Нет, такие мистерии происходят без лениного участия, даже если он при сем присутствует. Хотя он совсем не чужд философической жилки. Но его волнуют воистину кардинальные проблемы мироздания: какое чувство сильнее — любовь или дружба? Кого спасать первым, если то­нет твоя семья, — жену или ребенка? И если диспут на подобную тему между мной и Роговым или Роговым и Ви­талием был бы возможен только как розыгрыш, то Леня меня неоднократно втягивал в такой «философский» спор на полном серьезе. Его посылки и аргументы неожиданны и парадоксальны, поэтому увлекают. Он прирожденный теолог. Не тетимарусина энергичная, хозяйственная кровь течет в нем, а кровь верховинских вивчаров и пасечников, привыкших не спеша искать место в мироздании каждой своей телке и пчелке, каждой выкуренной люльке. Он и в мемуарах Щепкиной-Куперник, конечно, отыскал живот­репещущую проблему.

— Тут есть один интересный случай, — говорит Леня. — Я тебе сейчас покажу. Мне не совсем понятно…

— Я посмотрю, Леня, в другой раз, — моя целеуст­ремленность сегодня необыкновенна. — Я, знаешь, зачем к тебе? У меня ведь лыжи с собой — пошли покатаемся?

— А, то-то я смотрю — ты в штанах. А ребята тоже идут?

— Да ну их, этих гадов! Я их полдня уговаривала — их разве с места сдвинешь?! Да зачем нам они! Пойдем сами, Леня. Далеко не будем — прямо за рекой покатаемся хоть два часа.

Леня подходит к окну, выглядывает в форточку:

— Ну, что ж, это можно, — мысленно взвесив все «про» и «контра», решает он. — Погода хорошая. У меня даже лыжная мазь есть для такой температуры. Пошли.

* * *

Через полчаса мы уже тащим наши лыжи по улице. Я, развеселившаяся от солнышка, от снежной белизны, от нестерпимого запаха весны в этот зимний день, хочу даже встать на лыжи у самого крыльца, но осмотрительный Леня меня останавливает:

— Да ты что! Я же видел, как ты на лыжах ходишь. Через пять минут одни дрова останутся. Давай спустимся в лог, там снегу много, оттуда и начнем.

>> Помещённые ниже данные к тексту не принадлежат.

-- ==== Sys2Proof/Machine/Deflate.lean ====
section
/-! DEFINITION. The DEFLATE engines (R499 to R502): inflation of RFC 1951 and RFC 1950 streams, the match search of
R499, and the command DEFLATE_BLOCK. -/

namespace Sys2Proof.Machine

/-- Bits of a byte string, least significant bit of each byte first (RFC 1951). -/
def byteBits (b : Byte) : List Bool := (List.range 8).map fun i => b.getLsbD i

def bytesBits (bs : List Byte) : List Bool := bs.flatMap byteBits

/-- The number whose bits, least significant first, are these. -/
def bitsNum : List Bool → Nat
  | [] => 0
  | b :: r => bit b + 2 * bitsNum r

/-- A number of n bits, least significant first, at the front of some bits. -/
def takeBits (n : Nat) (l : List Bool) : Option (Nat × List Bool) :=
  if l.length < n then none else some (bitsNum (l.take n), l.drop n)

/-- Bits of a number, least significant first. -/
def numBits (n v : Nat) : List Bool := (List.range n).map v.testBit

/-- Whole bytes of some bits, and the bits left over. -/
def packBitsAux : (fuel : Nat) → List Bool → List Byte × List Bool
  | 0, l => ([], l)
  | k + 1, l =>
    if l.length < 8 then ([], l)
    else
      let r := packBitsAux k (l.drop 8)
      (BitVec.ofNat 8 (bitsNum (l.take 8)) :: r.1, r.2)

def packBits (l : List Bool) : List Byte × List Bool := packBitsAux l.length l

/-- A symbol of a block: a literal, or a match of a length at a distance (RFC 1951). -/
inductive Tok where
  | lit (b : Byte)
  | copy (len dist : Nat)
  deriving DecidableEq, Repr

/-- Number of codes of a length. -/
def lenCount (lens : List Nat) (n : Nat) : Nat := (lens.filter (· = n)).length

/-- The first canonical code of length n (RFC 1951, 3.2.2). -/
def firstCode (lens : List Nat) : Nat → Nat
  | 0 => 0
  | n + 1 => 2 * (firstCode lens n + if n = 0 then 0 else lenCount lens n)

/-- Code lengths leave no more codes than there are: the set is not over-subscribed. -/
def lensFit (lens : List Nat) : Bool :=
  decide (sumL ((lens.filter (0 < ·)).map fun l => 2 ^ (15 - l)) ≤ 32768) && lens.all (· ≤ 15)
where
  sumL (l : List Nat) : Nat := l.foldl (· + ·) 0

/-- Symbols of code length n, ascending. -/
def symsOf (lens : List Nat) (n : Nat) : List Nat := (List.range lens.length).filter fun s => lens.getD s 0 = n

/-- One symbol of a canonical code from the front of some bits: code so far, its length, and fuel of 15 bits. -/
def takeSymAux (lens : List Nat) : (fuel code n : Nat) → List Bool → Option (Nat × List Bool)
  | 0, _, _, _ => none
  | _ + 1, _, _, [] => none
  | k + 1, code, n, b :: r =>
    let code := 2 * code + bit b
    let first := firstCode lens (n + 1)
    if first ≤ code ∧ code < first + lenCount lens (n + 1) then
      some ((symsOf lens (n + 1)).getD (code - first) 0, r)
    else takeSymAux lens k code (n + 1) r

def takeSym (lens : List Nat) (l : List Bool) : Option (Nat × List Bool) := takeSymAux lens 15 0 0 l

/-- Base and extra bits of a length symbol 257 to 285 (RFC 1951). -/
def lenSym (s : Nat) : Option (Nat × Nat) :=
  if s < 257 then none
  else if s < 265 then some (s - 254, 0)
  else if s < 285 then
    let k := (s - 261) / 4
    some (3 + (4 + (s - 265) % 4) * 2 ^ k, k)
  else if s = 285 then some (258, 0)
  else none

/-- Base and extra bits of a distance symbol 0 to 29 (RFC 1951). -/
def distSym (s : Nat) : Option (Nat × Nat) :=
  if s < 4 then some (s + 1, 0)
  else if s < 30 then
    let k := s / 2 - 1
    some (1 + (2 + s % 2) * 2 ^ k, k)
  else none
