-- ==== Sys2Proof/Machine/Image.lean ====
section
/-! DEFINITION. The image in a slot of the configuration flash (R435 to R442, R446), and the image transfer (R471): the
commands XFER_BEGIN, XFER_DATA, XFER_END, XFER_ABORT, XFER_TIMEOUT, XFER_ERASE_DONE and XFER_CHECK_DONE. -/

namespace Sys2Proof.Machine

/-- A slot's cells: false A, true B. -/
def Flash.slot (f : Flash) (b : Bool) : List Host.Cell := if b then f.slotB else f.slotA

def Flash.setSlot (b : Bool) (m : List Host.Cell) (f : Flash) : Flash :=
  if b then { f with slotB := m } else { f with slotA := m }

/-- The active slot's cells. -/
def Engine.activeSlot (e : Engine) (f : Flash) : List Host.Cell :=
  match e.sys.active with
  | some b => f.slot b
  | none => []

/-- A little-endian field of n bytes of a slot; an erased byte reads 0xFF. -/
def slotField (m : List Host.Cell) (off n : Nat) : Nat := unle (memBytes 0xFF m n off)

/-- The words MAGIC and COMMIT of a valid, committed header (Table 18.1). -/
def tuprMagic : Nat := 0x52505554
def commWord : Nat := 0x4D4D4F43

/-- Fields of the image header (Table 18.1). -/
def slotSections (m : List Host.Cell) : Nat := slotField m 6 2
def slotGeneration (m : List Host.Cell) : Nat := slotField m 8 4
def slotFwPage (m : List Host.Cell) : Nat := slotField m 16 4
def slotFwPages (m : List Host.Cell) : Nat := slotField m 20 4
def slotSigner (m : List Host.Cell) : List Byte := memBytes 0xFF m 32 40
def slotFwDigest (m : List Host.Cell) : Nat := slotField m 72 64
def slotCommitted (m : List Host.Cell) : Bool := slotField m 4092 4 = commWord

/-- The hash of SIGNER_KEY that the key store keeps (R446, R478). -/
def slotKeyHash (m : List Host.Cell) : List Byte := (sha512 (slotSigner m)).take 32

/-- SIGNATURE stands under SIGNER_KEY for bytes 0 to 3,959 of page 0 and page 1 (R439). -/
def slotSigned (m : List Host.Cell) : Bool :=
  ed25519Ok (slotSigner m) (memBytes 0xFF m 3960 0 ++ memBytes 0xFF m 4096 4096) (memBytes 0xFF m 64 3960)

/-- FW_DIGEST is that of the firmware blob's pages. -/
def slotFwIntact (m : List Host.Cell) : Bool :=
  unle (sha512 (memBytes 0xFF m (4096 * slotFwPages m) (4096 * slotFwPage m))) = slotFwDigest m

/-- MAGIC, VERSION and HDR_CRC are right. -/
def slotHeaderOk (m : List Host.Cell) : Bool :=
  slotField m 0 4 = tuprMagic && slotField m 4 2 = 1 && crc32c (memBytes 0xFF m 4088 0) = slotField m 4088 4

/-- One entry of the section table (Table 18.2). -/
structure SlotEntry where
  id : Nat
  flags : Nat
  offset : Nat
  stored : Nat
  loaded : Nat
  crc : Nat
  digest : Nat
  deriving DecidableEq, Repr

def slotEntry (m : List Host.Cell) (i : Nat) : SlotEntry :=
  let a := 4096 + 64 * i
  ⟨slotField m a 2, slotField m (a + 2) 1, slotField m (a + 4) 4, slotField m (a + 8) 4, slotField m (a + 12) 4,
    slotField m (a + 16) 4, slotField m (a + 32) 32⟩

/-- Entries 0 to SECTIONS - 1. -/
def slotEntries (m : List Host.Cell) : List SlotEntry := (List.range (min 64 (slotSections m))).map (slotEntry m)

/-- The stored bytes of a section. -/
def SlotEntry.bytes (m : List Host.Cell) (x : SlotEntry) : List Byte := memBytes 0xFF m x.stored x.offset

/-- Words from bytes, four bytes each. -/
def bytesWords : (n : Nat) → List Byte → List Word
  | 0, _ => []
  | n + 1, bs => word (unle (bs.take 4)) :: bytesWords n (bs.drop 4)

/-- An inflated section under its framing (R441). -/
def parseSection (id : Nat) (bs : List Byte) : Option Sect :=
  let n := unle ((bs.drop 4).take 4)
  let param := unle ((bs.drop 3).take 1)
  if bs.length = 8 + 4 * n ∧ unle (bs.take 2) = id ∧ unle ((bs.drop 2).take 1) = 1 ∧
      (if id = 0x0013 then 1 ≤ param ∧ param ≤ 8 else param = 0) then
    some ⟨id, param, bytesWords n (bs.drop 8)⟩
  else none

/-- A section of a slot, inflated when its entry says so (R438, R441). -/
def SlotEntry.load (m : List Host.Cell) (x : SlotEntry) : Option Sect :=
  let raw := x.bytes m
  let bs := if x.flags = 1 then inflateZlib raw else some raw
  match bs with
  | some b => if b.length = x.loaded then parseSection x.id b else none
  | none => none

/-- Section IDs of Table 18.4. -/
def sectionIds : List Nat :=
  [0x01, 0x02, 0x03, 0x04, 0x05, 0x10, 0x11, 0x12, 0x13, 0x20, 0x21, 0x22, 0x30, 0x31, 0x32, 0x33, 0x34, 0x35, 0x36, 0x38,
    0x40, 0x41, 0x50, 0x51, 0x52, 0x60, 0x61, 0x62, 0x63, 0x68, 0x69, 0x6A, 0x70, 0x80, 0x81, 0x90, 0xA0, 0xA1, 0xB0, 0xC0,
    0xD0]

/-- Sections marked required, and those required with a sensor or with FSR (R442). -/
def requiredOk (ids : List Nat) : Bool :=
  [0x01, 0x02, 0x03, 0x04, 0x05, 0x80, 0xA0, 0xA1, 0xB0, 0xC0].all ids.contains &&
    (!(ids.contains 0x10 || ids.contains 0x11) || (ids.contains 0x20 && ids.contains 0x30)) &&
    (!ids.contains 0x40 || ids.contains 0x50)

/-- One entry keeps R438. -/
def SlotEntry.ok (x : SlotEntry) : Bool :=
  sectionIds.contains x.id && decide (x.flags ≤ 1) && x.offset % 4096 = 0 && decide (8192 ≤ x.offset) &&
    decide (x.loaded ≤ 33554432) && (x.flags = 1 || x.loaded = x.stored)

/-- Entries run in ascending ID and OFFSET without overlapping (R442). -/
def entriesAscend : List SlotEntry → Bool
  | [] => true
  | [_] => true
  | x :: y :: r => decide (x.id < y.id ∧ x.offset + x.stored ≤ y.offset ∧ x.offset < y.offset) && entriesAscend (y :: r)

/-- The sections of a slot, when every entry keeps R438, R441 and R442. -/
def slotConfig (m : List Host.Cell) : Option Cfg :=
  let es := slotEntries m
  let n := slotSections m
  if 1 ≤ n ∧ n ≤ 64 ∧ es.all SlotEntry.ok ∧ entriesAscend es ∧ requiredOk (es.map (·.id)) ∧
      es.all (fun x => decide (x.offset + x.stored ≤ 4096 * slotFwPage m)) then
    es.mapM (SlotEntry.load m)
  else none

/-- CRC and DIGEST of an entry are those of its stored bytes (R438). -/
def SlotEntry.intact (m : List Host.Cell) (x : SlotEntry) : Bool :=
  crc32c (x.bytes m) = x.crc && unle ((sha512 (x.bytes m)).take 32) = x.digest

/-- CRC and DIGEST of every valid entry (R446). -/
def entriesIntact (m : List Host.Cell) : Bool := (slotEntries m).all fun x => x.intact m

/-- The first check of R446 that a slot fails, in the order of its text, from 1; 0 when it passes them. The COMMIT test is left out
when withCommit is false. -/
def slotFault (m : List Host.Cell) (ks : KeyStore) (v : SlotVerdict) (withCommit : Bool) : Nat :=
  if !slotHeaderOk m then 1
  else if withCommit && !slotCommitted m then 2
  else if !slotSigned m then 3
  else if (match ks.hash with
    | some k => decide (slotKeyHash m ≠ k.value)
    | none => false) then 4
  else if !entriesIntact m then 5
  else if !(slotFwIntact m && v.slananOk) then 6
  else if (slotConfig m).isNone then 7
  else 0

/-- DIGEST of every section of a slot, and FW_DIGEST at ID 0. -/
def slotDigests (m : List Host.Cell) : List (Nat × Nat) :=
  (0, slotFwDigest m) :: (slotEntries m).map fun x => (x.id, x.digest)

/-- The slot a transfer writes: the one that is not active; slot A while none is (log 60). -/
def Sys.inactive (s : Sys) : Bool :=
  match s.active with
  | some b => !b
  | none => false

/-- A transfer that is not complete is abandoned: IMAGE_XFER_ABORT with its cause, 0 XFER_ABORT, 1 time, 2 a full restart,
3 FACTORY_RESET (log 61). -/
def Engine.xferAbandon (cause : Nat) (e : Engine) : Engine :=
  match e.ctl.xfer with
  | none => e
  | some _ => ({ e with ctl := { e.ctl with xfer := none } } : Engine).emit 0x0358 .imageXferAbort (le 4 cause)

/-- The transfer in progress belongs to another client, or a commit runs: BUSY (R471, R450). -/
def Engine.xferBusy (h : MsgHdr) (e : Engine) : Bool :=
  e.sys.committing || (match e.ctl.xfer with
    | some x => decide (x.owner ≠ h.client)
    | none => false)

/-- XFER_BEGIN (R471, R436): the inactive slot is erased, and is invalid from now on. -/
def State.xferBegin (h : MsgHdr) (total generation : Nat) (s : State) : State :=
  let e := s.eng
  if total % 4096 ≠ 0 ∨ 2 ^ 32 ≤ total ∨ 2 ^ 32 ≤ generation then { s with eng := e.refuse h 0x0601 .malformed .none }
  else if e.sys.committing || e.ctl.xfer.isSome then { s with eng := e.refuse h 0x0601 .busy .none }
  else if s.flash.slotBytes < total then { s with eng := e.refuse h 0x0601 .refused .checkFailed }
  else
    let x : Xfer :=
      { owner := h.client, total := total, generation := generation, erasing := true, written := [], lastReq := e.now,
        waiting := h.seq, checking := none }
    { s with
      flash := s.flash.setSlot e.sys.inactive []
      eng := { e with ctl := { e.ctl with xfer := some x, complete := e.ctl.complete.erase e.sys.inactive } } }

def execXferBegin (t : Nat) (h : MsgHdr) (total generation : Nat) (s : State) : Out :=
  s.runAll t fun s => s.request h 0x0601 (·.xferBegin h total generation)

/-- XFER_ERASE_DONE (R471): the response to XFER_BEGIN. -/
def Engine.xferEraseDone (e : Engine) : Engine :=
  match e.ctl.xfer with
  | none => e
  | some x =>
    if x.erasing then
      ({ e with ctl := { e.ctl with xfer := some { x with erasing := false } } } : Engine).ok ⟨x.owner, x.waiting⟩ 0x0601
    else e

def execXferEraseDone (t : Nat) (s : State) : Out := s.run t (·.xferEraseDone)

/-- The owner's request renews the transfer's time. -/
def Engine.xferHeard (h : MsgHdr) (e : Engine) : Engine :=
  match e.ctl.xfer with
  | some x => if x.owner = h.client then { e with ctl := { e.ctl with xfer := some { x with lastReq := e.now } } } else e
  | none => e

/-- XFER_DATA (R471): each block of 256 bytes is written once. -/
def State.xferData (h : MsgHdr) (offset : Nat) (data : List Byte) (s : State) : State :=
  let e := s.eng.xferHeard h
  let bad (st : Status) (rs : Reason) : State := { s with eng := e.refuse h 0x0602 st rs }
  let n := data.length
  if offset % 256 ≠ 0 ∨ n % 256 ≠ 0 ∨ n < 256 ∨ 32768 < n ∨ 2 ^ 32 ≤ offset then bad .malformed .none
  else if e.xferBusy h then bad .busy .none
  else
    match e.ctl.xfer with
    | none => bad .refused .checkFailed
    | some x =>
      let blocks := (List.range (n / 256)).map (offset / 256 + ·)
      if x.erasing || x.checking.isSome then bad .busy .none
      else if x.total < offset + n || blocks.any x.written.contains then bad .refused .checkFailed
      else
        let b := e.sys.inactive
        let e : Engine := { e with ctl := { e.ctl with xfer := some { x with written := x.written ++ blocks } } }
        { s with
          flash := s.flash.setSlot b (memWrite 0xFF (s.flash.slot b) offset data)
          eng := e.ok h 0x0602 }

def execXferData (t : Nat) (h : MsgHdr) (offset : Nat) (data : List Byte) (s : State) : Out :=
  s.runAll t fun s => s.request h 0x0602 (·.xferData h offset data)

/-- XFER_END (R471): the read-back starts; its response follows it. -/
def Engine.xferEnd (h : MsgHdr) (total crc : Nat) (e : Engine) : Engine :=
  let e := e.xferHeard h
  if 2 ^ 32 ≤ total ∨ 2 ^ 32 ≤ crc then e.refuse h 0x0603 .malformed .none
  else if e.xferBusy h then e.refuse h 0x0603 .busy .none
  else
    match e.ctl.xfer with
    | none => e.refuse h 0x0603 .refused .checkFailed
    | some x =>
      if x.erasing || x.checking.isSome then e.refuse h 0x0603 .busy .none
      else { e with ctl := { e.ctl with xfer := some { x with checking := some (total, crc), waiting := h.seq } } }

def execXferEnd (t : Nat) (h : MsgHdr) (total crc : Nat) (s : State) : Out :=
  s.run t fun e => e.request h 0x0603 (·.xferEnd h total crc)

/-- The checks of step 3 of R471. -/
def Xfer.passes (x : Xfer) (m : List Host.Cell) (total crc : Nat) : Bool :=
  total = x.total && crc32c (memBytes 0xFF m total 0) = crc && (List.range (x.total / 256)).all x.written.contains &&
    slotField m 0 4 = tuprMagic && slotField m 8 4 = x.generation

/-- XFER_CHECK_DONE (R471): the response to XFER_END; only a transfer that passes is complete. -/
def Engine.xferCheckDone (f : Flash) (e : Engine) : Engine :=
  match e.ctl.xfer with
  | none => e
  | some x =>
    match x.checking with
    | none => e
    | some (total, crc) =>
      let h : MsgHdr := ⟨x.owner, x.waiting⟩
      if x.passes (f.slot e.sys.inactive) total crc then
        let e : Engine := { e with ctl := { e.ctl with xfer := none, complete := e.sys.inactive :: e.ctl.complete.erase e.sys.inactive } }
        (e.ok h 0x0603).emit 0x0358 .imageXferDone []
      else
        let e : Engine := { e with ctl := { e.ctl with xfer := some { x with checking := none } } }
        e.refuse h 0x0603 .refused .checkFailed

def execXferCheckDone (t : Nat) (s : State) : Out := s.runWith t fun f _ e => e.xferCheckDone f

/-- XFER_ABORT (R471). -/
def Engine.xferAbort (h : MsgHdr) (e : Engine) : Engine :=
  if e.xferBusy h then e.refuse h 0x0604 .busy .none
  else if e.ctl.xfer.isNone then e.refuse h 0x0604 .refused .checkFailed
  else (e.xferAbandon 0).ok h 0x0604

def execXferAbort (t : Nat) (h : MsgHdr) (s : State) : Out := s.run t fun e => e.request h 0x0604 (·.xferAbort h)

/-- XFER_TIMEOUT (R471): 60 s without a request from the owner. -/
def Engine.xferTimeout (e : Engine) : Engine :=
  match e.ctl.xfer with
  | none => e
  | some x => if x.lastReq + secs 60 ≤ e.now then e.xferAbandon 1 else e

def execXferTimeout (t : Nat) (s : State) : Out := s.run t (·.xferTimeout)

end Sys2Proof.Machine
end

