/-- All loaded tables swap on CFN c (R145); dynamic entries at static positions leave the list (R131, R483). -/
def Engine.tableSwap (r : Reload) (c : Nat) (e : Engine) : Engine :=
  let tabs := r.loads.foldl (fun (t : CalTables) (l : TableLoad) =>
    ⟨vmod t.words l.which fun _ => l.words, vmod t.ids l.which fun _ => l.id⟩) e.raw.tables
  let gone (d : Nat × Nat × Nat) : Bool := r.loads.any fun (l : TableLoad) =>
    l.which = d.1 && l.words.any fun w => (defectOf w).key = d.2.2 * 16384 + d.2.1
  let e := { e with raw := { e.raw with
    tables := tabs
    reload := none
    oldTables := if e.proj.run then e.raw.oldTables ++ [(c, e.raw.tables)] else e.raw.oldTables
    dyn := e.raw.dyn.filter fun d => !gone d } }
  let e := e.bump .tableSwap 0x0142
  let e := e.emit 0x0142 .tableSwap (evData ((4, c) :: r.loads.map fun l => (4, l.id)))
  if r.cal then
    let folded := if r.fold then r.loads.filter fun l => decide (l.which < 2) else []
    let e := { e with cluster := { e.cluster with files := folded.foldl (fun fs (l : TableLoad) =>
      putFile fs ⟨defectPath l.which, defectFile l.words⟩) e.cluster.files } }
    e.emit 0x0383 .calCommitDone []
  else e

/-- The reload swaps at the start of slot c when it is due (R145). -/
def Engine.reloadAtSlot (c : Nat) (e : Engine) : Engine :=
  match e.raw.reload with
  | some r =>
    match r.loadedAt with
    | some at_ =>
      let due := match r.target with
        | some t => decide (0 ≤ cfnDiff c t)
        | none => true
      if due && decide ((at_ : Int) + ms 2 ≤ e.slotOf c) then e.tableSwap r c else e
    | none => e
  | none => e

/-- The run ends: a reload with a target CFN is refused (R146). -/
def Engine.reloadRunEnd (e : Engine) : Engine :=
  match e.raw.reload with
  | some r => if r.target.isSome then e.reloadRefused r .runEnded else e
  | none => e

/-- The accumulator of a source is needed: of two records unwritten the older is dropped (R152). -/
def Engine.statsNeed (src : Nat) (e : Engine) : Engine :=
  match vget e.raw.waiting src [] with
  | _ :: x :: r =>
    let e := { e with raw := { e.raw with waiting := vmod e.raw.waiting src fun _ => x :: r } }
    (e.bump .statsDrop 0x0143).emit 0x0143 .statsDrop []
  | _ => e

/-- A record accumulated, waiting to be written (R152); when one is dropped is the model's choice (log 147). -/
def Engine.statsPush (rec_ : StatsRec) (e : Engine) : Engine :=
  let e := e.statsNeed rec_.source
  { e with raw := { e.raw with waiting := vmod e.raw.waiting rec_.source fun w => w ++ [rec_] } }

/-- STATS_READY (Table 19.11). -/
def StatsRec.ready (r : StatsRec) (slot : Nat) : List Byte :=
  le 1 r.source ++ le 1 r.phase ++ le 2 slot ++ le 4 r.seq ++ le 4 r.cfn ++
    padTo 16 (r.mean.flatMap (le 4)) ++ padTo 16 (r.clip.flatMap (le 4))

/-- A record put into its slot. -/
def putSlot (l : List (Nat × StatsRec)) (slot : Nat) (r : StatsRec) : List (Nat × StatsRec) :=
  insertAsc (fun a b => decide (a.1 < b.1)) (slot, r) (l.filter (·.1 ≠ slot))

Не спеша, без малейшей лихости сползаем в овраг.

Здесь Леня помогает мне надеть лыжи, чуть сжимает мои крепления, чтоб не соскакивали с потертых рантов боти­нок, опускает петли у палок.

Смазанные Леней лыжи скользят хорошо даже по рых­лому снегу. Но он недоволен мною.

— Ты, Динка, совершенно неправильно ходишь. Да­вай я тебя буду учить. Во-первых, когда правую ногу по­даешь вперед — впереди левая рука, и наоборот. Во-вто­рых, ноги не прямые, а передняя сгибается в колене, по­том — толчок, она распрямляется сзади. Ну, что ты дела­ешь? Плавно, плавно и сильно толкайся, а ты прыгаешь… Ну вот, опять крепление соскочило. Давай, еще раз про­буй…

Я пробую еще и еще раз — приблизительно е одинако­вым успехом. На третьей попытке «ходить по правилам» моя лыжа наскакивает на вмерзший в лед (мы уже спусти­лись в русло реки) камешек. Раздается отвратительный визг, меня заносит в сторону, ноги мои выворачивает, но, падая на спину, я по спасательной интуиции трясу ногами, и мои скверные крепления меня выручают: лыжи разлета­ются по льду, а ноги остаются целы. Правда, я здорово ушибла об лед то место пониже спины, которое называется копчиком, но это сущие пустяки, по сравнению с возмож­ностью растянуть лодыжку, которой я только что избежала.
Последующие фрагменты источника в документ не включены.